_What you have to do_
A line qualifies if it holds the string "Prop". Copy every qualifying line from the records.

BEGIN

-- ==== Sys2Proof/Machine/Display.lean ====
section
/-! DEFINITION. The display (45_display.md): the grid (R160), the sprite XOR-blit with its collision flag (R162) under
either edge policy (R163), 00E0 and DXYN. -/

namespace Sys2Proof.Machine

/-- The cell `(x, y)` = `DISP[y][x]`, column `x`, row `y` (R160; D16, entry 14). -/
def Display.cell (d : Display) (x : Fin 64) (y : Fin 32) : Bool := (d.get y).get x

/-- `DISP[y][x] <- DISP[y][x] ^ 1` (R162). -/
def Display.flip (d : Display) (x : Fin 64) (y : Fin 32) : Display :=
  d.set y ((d.get y).set x (!Display.cell d x y))

/-- The clear display: all 2048 cells 0 (R161). -/
def Display.clear : Display := Vector.replicate 32 (Vector.replicate 64 false)

/-- The cell a sprite bit at column `c` of row `r` falls on, from the start `(x0, y0)` (R162, R163): reduced modulo the
grid under WRAP, none beyond it under CLIP; the sums are taken on naturals. -/
def targetCell (policy : Config.EdgePolicy) (x0 y0 : Byte) (r c : Nat) : Option (Fin 64 × Fin 32) :=
  match policy with
  | .wrap => some (Fin.ofNat 64 (x0.toNat + c), Fin.ofNat 32 (y0.toNat + r))
  | .clip =>
    if x0.toNat + c < 64 ∧ y0.toNat + r < 32 then some (Fin.ofNat 64 (x0.toNat + c), Fin.ofNat 32 (y0.toNat + r))
    else none

/-- One sprite bit (R162): bit 7 is the first column; a 1 toggles its cell, and a cell that was on is a collision. -/
def drawBit (policy : Config.EdgePolicy) (x0 y0 : Byte) (r : Nat) (b : Byte) (a : Display × Bool) (c : Nat) :
    Display × Bool :=
  if b.getLsbD (7 - c) then
    match targetCell policy x0 y0 r c with
    | some (x, y) => (Display.flip a.1 x y, a.2 || Display.cell a.1 x y)
    | none => a
  else a

/-- One sprite row: columns 0 to 7 (R162). -/
def drawRow (policy : Config.EdgePolicy) (x0 y0 : Byte) (r : Nat) (b : Byte) (a : Display × Bool) : Display × Bool :=
  (List.range 8).foldl (drawBit policy x0 y0 r b) a

/-- The sprite's rows from row `r` on, downward (R162). -/
def drawRows (policy : Config.EdgePolicy) (x0 y0 : Byte) : Nat → List Byte → Display × Bool → Display × Bool
  | _, [], a => a
  | r, b :: bs, a => drawRows policy x0 y0 (r + 1) bs (drawRow policy x0 y0 r b a)

/-- The display after the sprite, and whether a cell went from on to off (R162). -/
def drawSprite (policy : Config.EdgePolicy) (x0 y0 : Byte) (sprite : List Byte) (d : Display) : Display × Bool :=
  drawRows policy x0 y0 0 sprite (d, false)

/-- 00E0 (R161): "Clear display buffer to all-zero; PC += 2". -/
def execCls (s : State) : Result := .next (s.setDisp Display.clear).advance

/-- The display and the collision flag of DXYN on this state: `N` bytes from `I` at `(V[X], V[Y])` (R162). -/
def State.sprite (s : State) (x y n : Nibble) : Display × Bool :=
  drawSprite drawEdgePolicy (s.reg x) (s.reg y) (s.mem.readBytes (s.ea 0) n.toNat) s.disp

/-- DXYN past its range check: the cells, then VF (R162). -/
def State.drawn (s : State) (x y n : Nibble) : State :=
  ((s.setDisp (s.sprite x y n).1).setReg 0xF#4 (flagByte (s.sprite x y n).2)).advance

/-- DXYN (R162): with `N = 0` it reads nothing and never faults (D26; entry 15). -/
def execDrw (x y n : Nibble) (s : State) : Result :=
  if n = 0x0#4 then .next (s.drawn x y n) else s.inRange (n.toNat - 1) (.next (s.drawn x y n))

end Sys2Proof.Machine
end

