-- ==== Sys2Proof/Safety.lean ====
section
/-! DEFINITION. What every reachable state satisfies (R37), the runs of the machine (R107), and when a run waits or has
faulted (R109), and the spec's whole-machine tables claims are stated in: the writers of each state element (R13, R22,
R36), the PC updates (R26), the fault conditions and their order (R190, R201), and the cells a sprite covers (R162). -/

namespace Sys2Proof.Machine

/-- The invariants of R37, with the canonical form of memory. That SP stays in −1 to 15 and cells and keys are single bits
is in the types. -/
structure Inv (s : State) : Prop where
  /-- Memory is in its canonical form, inside the address space (R21). -/
  memory : s.mem.wf = true
  /-- `PC <= 0x10FE` (R26, R37). -/
  pcBound : s.pc.toNat ≤ 0x10FE
  /-- Each live stack slot holds an address `<= 0xFFE` (R37). -/
  stackBound : ∀ (j : Nat) (h : j < 16), j < s.depth.val → s.stack[j].toNat ≤ 0xFFE
  /-- While waiting, `PC <= 0xFFE` and the word there is an FX0A whose X is `WAIT_REG` (R37). -/
  waiting : s.mode = .waitingForKey → s.pc.toNat ≤ 0xFFE ∧ decode s.opcode = .ok (.ldVxK s.waitReg)
  /-- A core that waits has ticked, so no program may be loaded (D20). -/
  loadClosed : s.mode = .waitingForKey → s.loadOpen = false

/-- The states of the runs of R107: from `reset` under any list of host operations, by steps that answer a next state. -/
inductive Reachable : State → Prop where
  /-- A fresh core and any operations of the host. -/
  | start (ops : List HostOp) : Reachable (State.reset.setScript ops)
  /-- One more operation. -/
  | step {s t : State} (before : Reachable s) (one : step s = .next t) : Reachable t

/-- A run is waiting while `MODE = WAITING_FOR_KEY` (R109). -/
def Waits (s : State) : Prop := s.mode = .waitingForKey

/-- "A run *has faulted* when a tick returned `Fault f`" (R109); it is then ended (D29; entry 19). An oversized
`load_program` is no tick and the run goes on (entry 32). -/
def Faults (s : State) (f : Fault) : Prop := s.nextOp = .tick ∧ step s = .fault f

/-! ### Frames -/

/-- The state elements a frame speaks of: those of R20, and the model's own bookkeeping. -/
inductive Elem where
  | mem | v | i | pc | stack | dt | st | disp | key | mode | draws | host
  deriving DecidableEq, Repr

/-- The element is the same in both states: memory byte by byte, registers and keys one by one. -/
def Elem.Same : Elem → State → State → Prop
  | .mem, s, t => ∀ a, t.mem.read a = s.mem.read a
  | .v, s, t => ∀ r, t.reg r = s.reg r
  | .i, s, t => t.i = s.i
  | .pc, s, t => t.pc = s.pc
  | .stack, s, t => t.stack = s.stack ∧ t.depth = s.depth
  | .dt, s, t => t.dt = s.dt
  | .st, s, t => t.st = s.st
  | .disp, s, t => t.disp = s.disp
  | .key, s, t => ∀ k, t.keyDown k = s.keyDown k
  | .mode, s, t => t.mode = s.mode ∧ t.waitReg = s.waitReg
  | .draws, s, t => t.draws = s.draws
  | .host, s, t => t.script = s.script ∧ t.sound = s.sound ∧ t.loadOpen = s.loadOpen ∧
    t.loadFault = s.loadFault

/-- Every element not listed is unchanged from `s` to `t`. -/
def SameExcept (changed : List Elem) (s t : State) : Prop := ∀ e, e ∉ changed → e.Same s t

/-- The elements an instruction may write (R13, R22, R26, R36): "A state element that the row of an instruction does not
name is not changed by that instruction". That a row is complete is the spec's decision D25 (entry 25). -/
def elemsWritten : Instr → List Elem
  | .cls => [.disp, .pc]
  | .ret | .call _ => [.stack, .pc]
  | .jp _ | .jpV0 _ | .seImm _ _ | .sneImm _ _ | .seReg _ _ | .sneReg _ _ | .skp _ | .sknp _ => [.pc]
  | .ldImm _ _ | .addImm _ _ | .ldReg _ _ | .or _ _ | .and _ _ | .xor _ _ => [.v, .pc]
  | .addReg _ _ | .sub _ _ | .shr _ _ | .subn _ _ | .shl _ _ => [.v, .pc]
  | .rnd _ _ => [.v, .draws, .pc]
  | .ldI _ | .ldF _ => [.i, .pc]
  | .addI _ => [.v, .i, .pc]
  | .ldB _ | .stRegs _ => [.mem, .pc]
  | .ldRegs _ | .ldVxDt _ => [.v, .pc]
  | .drw _ _ _ => [.disp, .v, .pc]
  | .ldVxK _ => [.mode]
  | .ldDtVx _ => [.dt, .pc]
  | .ldStVx _ => [.st, .pc]

/-- The registers an instruction may write: the table of R22, with the flag writers of R23. -/
def writesReg : Instr → Nibble → Prop
  | .ldImm x _, r | .rnd x _, r | .ldVxDt x, r | .addImm x _, r => r = x
  | .ldReg x _, r | .or x _, r | .and x _, r | .xor x _, r => r = x
  | .addReg x _, r | .sub x _, r | .shr x _, r | .subn x _, r | .shl x _, r => r = x ∨ r = 0xF#4
  | .drw _ _ _, r | .addI _, r => r = 0xF#4
  | .ldRegs x, r => r.toNat ≤ x.toNat
  | .cls, _ | .ret, _ | .jp _, _ | .call _, _ | .ldI _, _ | .jpV0 _, _ => False
  | .seImm _ _, _ | .sneImm _ _, _ | .seReg _ _, _ | .sneReg _ _, _ | .skp _, _ | .sknp _, _ => False
  | .ldVxK _, _ | .ldDtVx _, _ | .ldStVx _, _ | .ldF _, _ | .ldB _, _ | .stRegs _, _ => False

/-- `STACK[SP]`, the slot a return reads (R27). -/
def topOfStack (s : State) : Word := s.stack.toList.getD (s.depth.val - 1) 0

/-- `KEY[v]` for a whole byte `v`, false above 15 (R32). -/
def keyAt (s : State) (v : Byte) : Bool := s.key.toList.getD v.toNat false

/-- The table of R26: `PC` after an instruction that did not fault, on 16 bits. The `+ 2` of the return is D2's. -/
def pcAfter (i : Instr) (s : State) : Word :=
  match i with
  | .jp nnn | .call nnn => BitVec.ofNat 16 nnn.toNat
  | .jpV0 nnn => BitVec.ofNat 16 (nnn.toNat + (s.reg 0x0#4).toNat)
  | .ret => topOfStack s + 2
  | .seImm x nn => if s.reg x = nn then s.pc + 4 else s.pc + 2
  | .sneImm x nn => if s.reg x = nn then s.pc + 2 else s.pc + 4
  | .seReg x y => if s.reg x = s.reg y then s.pc + 4 else s.pc + 2
  | .sneReg x y => if s.reg x = s.reg y then s.pc + 2 else s.pc + 4
  | .skp x => if keyAt s (s.reg x) = true then s.pc + 4 else s.pc + 2
  | .sknp x => if keyAt s (s.reg x) = true then s.pc + 2 else s.pc + 4
  | .ldVxK _ => s.pc
  | _ => s.pc + 2

/-! ### Faults -/

/-- The one fault condition of an instruction (R190, R201), none for the instructions R190 does not list. The range
check of data accesses is the spec's decision D7 (entry 9), the key index check its decision D10 (entry 10). -/
def faultCondition (i : Instr) (s : State) : Option Fault :=
  match i with
  | .call _ => if s.sp = 15 then some (.stackOverflow s.pc) else none
  | .ret => if s.sp = -1 then some (.stackUnderflow s.pc) else none
  | .drw _ _ n =>
    if 0 < n.toNat ∧ s.i.toNat + n.toNat - 1 > 0xFFF then some (.outOfBoundsData (s.i.toNat + n.toNat - 1)) else none
  | .ldB _ => if s.i.toNat + 2 > 0xFFF then some (.outOfBoundsData (s.i.toNat + 2)) else none
  | .stRegs x | .ldRegs x =>
    if s.i.toNat + x.toNat > 0xFFF then some (.outOfBoundsData (s.i.toNat + x.toNat)) else none
  | .skp x | .sknp x => if (s.reg x).toNat > 15 then some (.keyIndexFault (s.reg x)) else none
  | _ => none

/-- The order of checks within a tick (R201): mode, fetch range, decode, the instruction's condition, which for data
accesses is D7's (entry 9) and for key indices D10's (entry 10). -/
def tickFault (s : State) : Option Fault :=
  match s.mode with
  | .waitingForKey => none
  | .running =>
    if s.pc.toNat > 0xFFE then some (.outOfBoundsFetch s.pc)
    else
      match decode (s.mem.read s.pc.toNat ++ s.mem.read (s.pc.toNat + 1)) with
      | .error _ => some (.opcodeFault (s.mem.read s.pc.toNat ++ s.mem.read (s.pc.toNat + 1)) s.pc)
      | .ok i => faultCondition i s

/-! ### Sprites -/

/-- A 1 bit of the sprite of `n` bytes at `a`, drawn from `(x0, y0)`, falls on the cell in column `cx` and row `cy`: bit
`7 − c` of byte `r`, at column `(x0 + c) mod 64` and row `(y0 + r) mod 32` (R162, R163). -/
def spriteCovers (m : Memory) (a n : Nat) (x0 y0 : Byte) (cx : Fin 64) (cy : Fin 32) : Prop :=
  ∃ r < n, ∃ c < 8, (m.read (a + r)).getLsbD (7 - c) = true ∧
    cx.val = (x0.toNat + c) % 64 ∧ cy.val = (y0.toNat + r) % 32

end Sys2Proof.Machine
end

END

_Output of the task_
structure Inv (s : State) : Prop where
inductive Reachable : State → Prop where
def Waits (s : State) : Prop := s.mode = .waitingForKey
def Faults (s : State) (f : Fault) : Prop := s.nextOp = .tick ∧ step s = .fault f
def Elem.Same : Elem → State → State → Prop
def SameExcept (changed : List Elem) (s t : State) : Prop := ∀ e, e ∉ changed → e.Same s t
def writesReg : Instr → Nibble → Prop
def spriteCovers (m : Memory) (a n : Nat) (x0 y0 : Byte) (cx : Fin 64) (cy : Fin 32) : Prop :=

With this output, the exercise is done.